Non-response and relapse. a Protocol flow chart of trials AML-BFM REZ 91, AML-BFM REZ 93, AML-BFM REZ 97, and Relapsed AML 2001/01. HAM high-dose cytarabine, mitoxantrone, SCT stem cell transplantation, MITOX mitoxantrone, E etoposid, A cytarabine (intermediate dose), Dx liposomal daunorubicine, FLAG fludarabine, cytarabine, G-CSF, Consol. consolidation consisting of thioguanine and low-dose cytarabine for 6 weeks. +Low patient recruitment due to alternative regimens, no treatment or palliative care. *Autologous SCT if no suitable matched allogeneic donor available in late relapses. Analysis of pEFS ± SE after relapse (b) and their cumulative incidences of deaths ± SE and pOS ± SE from 1987–2010 (d). n = 97 (1987–1992); n = 159 (1993–1998); n = 172 (1999–2004); n = 156 (2005–2010). Analysis of pEFS ± SE after non-response (c) and their cumulative incidences of deaths ± SE and pOS ± SE (e). n = 48 (1987–1992); n = 56 (1993–1998); n = 46 (1999–2004); n = 47 (2005–2010).
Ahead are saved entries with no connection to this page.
/-- A write is refused only for the clock register, at the address written or under a DMA copy (R63). -/
theorem memWrite_error {a : Word} {v : Byte} {s : State} {r : Refusal} (h : memWrite a v s = .error r) :
    r = .rtcRegister ∧ rtcSelected s = true := by
  unfold memWrite at h
  cases e : regionOf a <;> rw [e] at h <;> dsimp only at h <;> try cases h
  case extRam off =>
    unfold extRamWrite at h
    split_ifs at h with h1 h2
    cases h
    exact ⟨rfl, h2⟩
  case io off =>
    unfold ioWrite at h
    split at h
    case h_9 => exact dmaCopy_error (s := setIoCell 0x46 v s) h
    all_goals cases h

/-- A writable byte is written (R36, R47, R63). -/
theorem memWrite_ok {a : Word} {v : Byte} {s : State} (h : s.writable a v = true) : ∃ t, memWrite a v s = .ok t := by
  simp only [State.writable, Bool.and_eq_true, Bool.or_eq_true, decide_eq_true_eq] at h
  obtain ⟨ha, hd⟩ := h
  have hs := regionOf_spec a
  unfold memWrite
  cases e : regionOf a <;> rw [e] at hs <;> dsimp only at hs ⊢ <;> try exact ⟨_, rfl⟩
  case extRam off =>
    have hrtc := not_rtc_of_accessible ha hs.1 hs.2.1
    unfold extRamWrite
    rw [hrtc]
    split_ifs <;> first | exact ⟨_, rfl⟩ | contradiction
  case io off =>
    unfold ioWrite
    split
    case h_9 =>
      rcases hd with hd | hd
      · exact absurd (eq_iff_toNat.mpr hs.2.2.symm) hd
      · exact dmaCopy_ok (s := setIoCell 0x46 v s) ((accessible_of_fields (s := s) rfl rfl _).trans hd) (by omega)
    all_goals exact ⟨_, rfl⟩

/-! ## Which reads a write may change -/

theorem ioRead_congr {s t : State} (k : Nat) (hdraws : t.draws = s.draws) (hjoyp : k = 0x00 → t.joypSel = s.joypSel)
    (htimer : k = 0x04 ∨ k = 0x05 ∨ k = 0x06 ∨ k = 0x07 → ioRead t k = ioRead s k)
    (hif : k = 0x0F → t.irqFlags = s.irqFlags) (hcell : ioCell t k = ioCell s k) : ioRead t k = ioRead s k := by
  by_cases h : k = 0x04 ∨ k = 0x05 ∨ k = 0x06 ∨ k = 0x07
  · exact htimer h
  unfold ioRead
  split
  · rw [hdraws, hjoyp rfl]
  · simp at h
  · simp at h
  · simp at h
  · simp at h
  · rw [hif rfl]
  · exact hcell

theorem ioCell_setIoCell_other {s : State} {off k : Nat} {w : Byte} (h : k ≠ off) :
    ioCell (setIoCell off w s) k = ioCell s k := by
  simp only [ioCell, setIoCell, ramStore_eq]
  exact ramByte_insert_other _ _ _ _ _ h

@[simp] theorem ioCell_setIoCell_same (s : State) (off : Nat) (w : Byte) : ioCell (setIoCell off w s) off = w := by
  simp [ioCell, setIoCell]

theorem extRamRead_congr {s t : State} (off : Nat) (hcart : t.cart = s.cart) (hbank : t.bank = s.bank)
    (hext : ramByte .ext t.ram.ext (extRamIndex s off) = ramByte .ext s.ram.ext (extRamIndex s off))
    (hmbc2 : s.cart.variant = .v2 → ramByte .mbc2 t.ram.mbc2 (off % 0x200) = ramByte .mbc2 s.ram.mbc2 (off % 0x200)) :
    extRamRead t off = extRamRead s off := by
  have hx : extRamIndex t off = extRamIndex s off := by rw [extRamIndex, extRamIndex, hcart, hbank]
  rw [extRamRead, extRamRead, rtcSelected, rtcSelected, extRamClosed, extRamClosed, hcart, hbank, hx, hext]
  by_cases h : s.cart.variant = .v2
  · rw [hmbc2 h]
  · rw [if_neg h, if_neg h]
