/-! Rotates, shifts and bits (R143 to R159). -/

theorem test_rlca : gives [0x07] (withAF 0x85 0) (hasAF 0x0B 0x10) = true := by decide
theorem test_rrca : gives [0x0F] (withAF 0x3B 0) (hasAF 0x9D 0x10) = true := by decide
theorem test_rla : gives [0x17] (withAF 0x95 0x10) (hasAF 0x2B 0x10) = true := by decide
theorem test_rra : gives [0x1F] (withAF 0x81 0) (hasAF 0x40 0x10) = true := by decide
theorem test_rlcR : gives [0xCB, 0x00] { base with regs := { base.regs with b := 0x85 } }
    (fun t => t.regs.b == 0x0B && hasAF 0 0x10 t && t.lastCycles == 8) = true := by decide
theorem test_rlcIndHl : gives [0xCB, 0x06] (atHl 0 0 0xC000 0 0x85)
    (fun t => t.ram.wram == [(0, 0x0B)] && hasAF 0 0x10 t && t.lastCycles == 16) = true := by decide
theorem test_rrcR : gives [0xCB, 0x09] { base with regs := { base.regs with c := 0x01 } }
    (fun t => t.regs.c == 0x80 && hasAF 0 0x10 t) = true := by decide
theorem test_rrcIndHl : gives [0xCB, 0x0E] (atHl 0 0 0xC000 0 0x01)
    (fun t => t.ram.wram == [(0, 0x80)] && hasAF 0 0x10 t) = true := by decide
theorem test_rlR : gives [0xCB, 0x15] { base with regs := { base.regs with l := 0x80 } }
    (fun t => t.regs.l == 0x00 && hasAF 0 0x90 t) = true := by decide
theorem test_rlIndHl : gives [0xCB, 0x16] (atHl 0 0x10 0xC000 0 0x80)
    (fun t => t.ram.wram == [(0, 0x01)] && hasAF 0 0x10 t) = true := by decide
theorem test_rrR : gives [0xCB, 0x1F] (withAF 0x01 0) (hasAF 0x00 0x90) = true := by decide
theorem test_rrIndHl : gives [0xCB, 0x1E] (atHl 0 0x10 0xC000 0 0x02)
    (fun t => t.ram.wram == [(0, 0x81)] && hasAF 0 0x00 t) = true := by decide
theorem test_slaR : gives [0xCB, 0x22] { base with regs := { base.regs with d := 0x80 } }
    (fun t => t.regs.d == 0x00 && hasAF 0 0x90 t) = true := by decide
theorem test_slaIndHl : gives [0xCB, 0x26] (atHl 0 0 0xC000 0 0xC1)
    (fun t => t.ram.wram == [(0, 0x82)] && hasAF 0 0x10 t) = true := by decide
theorem test_sraR : gives [0xCB, 0x2F] (withAF 0x8A 0) (hasAF 0xC5 0x00) = true := by decide
theorem test_sraIndHl : gives [0xCB, 0x2E] (atHl 0 0 0xC000 0 0x81)
    (fun t => t.ram.wram == [(0, 0xC0)] && hasAF 0 0x10 t) = true := by decide
theorem test_swapR : gives [0xCB, 0x37] (withAF 0xF1 0x10) (hasAF 0x1F 0x00) = true := by decide
theorem test_swapIndHl : gives [0xCB, 0x36] (atHl 0 0x10 0xC000 0 0xF1)
    (fun t => t.ram.wram == [(0, 0x1F)] && hasAF 0 0x00 t) = true := by decide
theorem test_srlR : gives [0xCB, 0x38] { base with regs := { base.regs with b := 0xFF } }
    (fun t => t.regs.b == 0x7F && hasAF 0 0x10 t) = true := by decide
theorem test_srlIndHl : gives [0xCB, 0x3E] (atHl 0 0 0xC000 0 0xFF)
    (fun t => t.ram.wram == [(0, 0x7F)] && hasAF 0 0x10 t) = true := by decide
theorem test_bitBR_set : gives [0xCB, 0x7F] (withAF 0x80 0x10) (hasAF 0x80 0x30) = true := by decide
theorem test_bitBR_clear : gives [0xCB, 0x47] (withAF 0x80 0x10) (hasAF 0x80 0xB0) = true := by decide
theorem test_bitBIndHl : gives [0xCB, 0x56] (atHl 0 0x10 0xC000 0 0x04)
    (fun t => t.ram.wram == [(0, 0x04)] && hasAF 0 0x30 t && t.lastCycles == 12) = true := by decide
theorem test_resBR : gives [0xCB, 0xB8] { withAF 0 0xF0 with regs := { (withAF 0 0xF0).regs with b := 0xFF } }
    (fun t => t.regs.b == 0x7F && hasAF 0 0xF0 t) = true := by decide
theorem test_resBIndHl : gives [0xCB, 0x9E] (atHl 0 0xF0 0xC000 0 0xFF)
    (fun t => t.ram.wram == [(0, 0xF7)] && hasAF 0 0xF0 t) = true := by decide
theorem test_setBR : gives [0xCB, 0xCB] base (fun t => t.regs.e == 0x02 && hasAF 0 0x00 t) = true := by decide
theorem test_setBIndHl : gives [0xCB, 0xDE] (atHl 0 0 0xC000 0 0x00) (fun t => t.ram.wram == [(0, 0x08)]) = true := by decide

/-! Control transfer (R161 to R172). -/

theorem test_jpNn : gives [0xC3, 0x50, 0x01] base (hasPcSp 0x0150 0xFFFE 16) = true := by decide
theorem test_jpCcNn_taken : gives [0xCA, 0x00, 0x02] (withAF 0 0x80) (hasPcSp 0x0200 0xFFFE 16) = true := by decide
theorem test_jpCcNn_untaken : gives [0xCA, 0x00, 0x02] base (hasPcSp 0x0103 0xFFFE 12) = true := by decide
theorem test_jpHl : gives [0xE9] (atHl 0 0 0x4000 0 0) (hasPcSp 0x4000 0xFFFE 4) = true := by decide
theorem test_jrE_forward : gives [0x18, 0x05] base (hasPcSp 0x0107 0xFFFE 12) = true := by decide
theorem test_jrE_backward : gives [0x18, 0xFE] base (hasPcSp 0x0100 0xFFFE 12) = true := by decide
theorem test_jrCcE_taken : gives [0x30, 0xFA] { base with pc := 0x0110 } (hasPcSp 0x010C 0xFFFE 12) = true := by decide
theorem test_jrCcE_untaken : gives [0x30, 0xFA] { withAF 0 0x10 with pc := 0x0110 } (hasPcSp 0x0112 0xFFFE 8) = true := by decide
theorem test_callNn : gives [0xCD, 0x05, 0x01] base
    (fun t => hasPcSp 0x0105 0xFFFC 24 t && t.ram.hram == [(0x7C, 0x03), (0x7D, 0x01)]) = true := by decide
theorem test_callCcNn_taken : gives [0xC4, 0x00, 0x20] { base with pc := 0x0150, regs := { base.regs with sp := 0xD000 } }
    (fun t => hasPcSp 0x2000 0xCFFE 24 t && t.ram.wram == [(0xFFE, 0x53), (0xFFF, 0x01)]) = true := by decide
theorem test_callCcNn_untaken : gives [0xCC, 0x00, 0x20] base
    (fun t => hasPcSp 0x0103 0xFFFE 12 t && t.ram.hram == []) = true := by decide

/-- A return address in `hram` at SP = 0xFFFC. -/
def returning (lo hi f : Byte) : State :=
  { withAF 0 f with regs := { (withAF 0 f).regs with sp := 0xFFFC }, ram := { base.ram with hram := [(0x7C, lo), (0x7D, hi)] } }

theorem test_ret : gives [0xC9] { returning 0x03 0x01 0 with pc := 0x0105 } (hasPcSp 0x0103 0xFFFE 16) = true := by decide
theorem test_retCc_taken : gives [0xD8] (returning 0x03 0x01 0x10) (hasPcSp 0x0103 0xFFFE 20) = true := by decide
theorem test_retCc_untaken : gives [0xD8] (returning 0x03 0x01 0x00) (hasPcSp 0x0101 0xFFFC 8) = true := by decide
theorem test_reti : gives [0xD9] (returning 0x34 0x12 0x00) (fun t => hasPcSp 0x1234 0xFFFE 16 t && t.ime) = true := by decide
theorem test_rstT : gives [0xEF] { base with pc := 0x0200 }
    (fun t => hasPcSp 0x0028 0xFFFC 16 t && t.ram.hram == [(0x7C, 0x01), (0x7D, 0x02)]) = true := by decide

/-! System (R173 to R179) and the step (R181, R188). -/

theorem test_nop : gives [0x00] base (hasPcSp 0x0101 0xFFFE 4) = true := by decide
theorem test_halt : gives [0x76] base (fun t => t.mode == .halted && t.pc == 0x0101) = true := by decide
/-- With `ime` false and a request pending HALT keeps running, and the next opcode byte is fetched without its increment. -/
theorem test_halt_bug : gives [0x76] { base with irqEnable := 0x01 }
    (fun t => t.mode == .running && t.haltBug && t.pc == 0x0101) = true := by decide
/-- DIV reads 0x00 after STOP; its sub-counter then has the step's own 4 cycles. -/
theorem test_stop : gives [0x10, 0x00] { base with pc := 0x0200, timer := { base.timer with div := 0x3C, divSub := 9 } }
    (fun t => t.pc == 0x0202 && t.timer.div == 0x00 && t.timer.divSub == 4 && t.mode == .stopped) = true := by decide
theorem test_di : gives [0xF3] { base with ime := true } (fun t => !t.ime && t.eiDelay == 0) = true := by decide
theorem test_ei : gives [0xFB] base (fun t => !t.ime && t.eiDelay == 1) = true := by decide
/-- The instruction after EI ends the delay. -/
theorem test_ei_delay_ends : gives [0x00] { base with eiDelay := 1 } (fun t => t.ime && t.eiDelay == 0) = true := by decide
theorem test_prefixCb : (match exec (.prefixCb 0x37) (withAF 0xF1 0x00) with
    | .next t => hasAF 0x1F 0x00 t && t.lastCycles == 8 && t.pc == 0x0102
    | _ => false) = true := by decide
theorem test_illegalDD : step (placeInstr [0xDD] { base with pc := 0x0150 }) = .fault (.illegalOpcode 0x0150 0xDD) := by rfl
theorem test_illegal_bytes :
    exec .illegalD3 base = .fault (.illegalOpcode 0x0100 0xD3) ∧ exec .illegalDB base = .fault (.illegalOpcode 0x0100 0xDB) ∧
    exec .illegalE3 base = .fault (.illegalOpcode 0x0100 0xE3) ∧ exec .illegalE4 base = .fault (.illegalOpcode 0x0100 0xE4) ∧
    exec .illegalEB base = .fault (.illegalOpcode 0x0100 0xEB) ∧ exec .illegalEC base = .fault (.illegalOpcode 0x0100 0xEC) ∧
    exec .illegalED base = .fault (.illegalOpcode 0x0100 0xED) ∧ exec .illegalF4 base = .fault (.illegalOpcode 0x0100 0xF4) ∧
    exec .illegalFC base = .fault (.illegalOpcode 0x0100 0xFC) ∧ exec .illegalFD base = .fault (.illegalOpcode 0x0100 0xFD) :=
  ⟨rfl, rfl, rfl, rfl, rfl, rfl, rfl, rfl, rfl, rfl⟩
/-- The VBlank request taken: vector 0x0040, the PC pushed, the request and `ime` cleared, 20 cycles (R184, R188, R189). -/
theorem test_dispatch : (match step { base with ime := true, irqEnable := 0x01, pc := 0x0150 } with
    | .next t => hasPcSp 0x0040 0xFFFC 20 t && t.ram.hram == [(0x7C, 0x50), (0x7D, 0x01)] && t.irqFlags == 0 && !t.ime
    | _ => false) = true := by decide
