/-- The fetch table over the quarantined resident segments in order, with the room left (R338): a segment whose entries fit takes
room for all of them, and its lines are judged one by one unless it is wholly quarantined. -/
def fetchTable (bog : List BogEntry) : Nat → List Segment → List (BitVec 16 × Bool)
  | _, [] => []
  | room, g :: gs =>
    let n := (bog.filter fun e => e.owner == g.id).length
    if n ≤ room then (g.id, !g.whole) :: fetchTable bog (room - n) gs
    else (g.id, false) :: fetchTable bog room gs

/-- Whether a line of a segment counts as Bog-listed for fetch (R338). -/
def Mem.countsBogged (m : Mem) (g : Segment) (o : Nat) : Bool :=
  g.state == .quarantined &&
    (match g.lineAddr o with
     | none => true
     | some a =>
       let quarantined := m.resident.filterMap fun id => (m.seg id).filter fun x => x.state == .quarantined
       match (fetchTable m.bog Config.fetchTableMax quarantined).find? fun e => e.1 == g.id with
       | some (_, true) => (m.bogEntry a).isSome
       | _ => true)

/-! ## Samples -/

/-- The sample word of a line: 64 bits, little-endian (Table 9.2). -/
def lineWord (data : List Byte) (w : Nat) : BitVec 64 := BitVec.ofNat 64 (fieldAt data (8 * w) 8)

/-- Stored word `w` of a segment (R294). -/
def Mem.word (m : Mem) (g : Segment) (w : Nat) : BitVec 64 :=
  match g.lineAddr (w / 8) with
  | some a => lineWord (m.dataLine a g.id) (w % 8)
  | none => 0

/-- Sample `k` of a segment in the word that holds it (Table 9.2). -/
def wordSample (w : BitVec 64) (k : Nat) : Code := w.extractLsb' (10 * (k % 6)) 10

/-- The marker field of a word (Table 9.2). -/
def wordMarker (w : BitVec 64) : BitVec 4 := w.extractLsb' 60 4

/-- A word of a pass: as a wrong decoding delivered it, and otherwise as it is stored (R321). -/
def Mem.wordOr (m : Mem) (g : Segment) (wrong : List (Nat × BitVec 64)) (w : Nat) : BitVec 64 :=
  ((wrong.find? fun e => e.1 == w).map Prod.snd).getD (m.word g w)

end Sys2Proof.Machine
end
Causes of deaths are evaluated for bleeding, infections, SCT-related, disease-related, or others. b–e Kaplan–Meier curves of EFS and OS of distinct subgroups were compared using the log-rank test, shown as p value. BFM Berlin Frankfurt Münster, CNS central nervous system
Infectious-related deaths or bleeding-related deaths were significantly reduced in non-responders (20.8 ± 5.9% vs. 6.4 ± 3.6%; p = 0.042 or 10.4 ± 4.5% vs. 0.0 ± 0.0%; p = 0.024), while it was insignificantly reduced after relapse (infections 9.3 ± 3.0% vs. 6.5 ± 2.0%; p = 0.39 or bleeding 2.1 ± 1.5% vs. 0.0 ± 0.0%; p = 0.07) (Fig. 3d, e).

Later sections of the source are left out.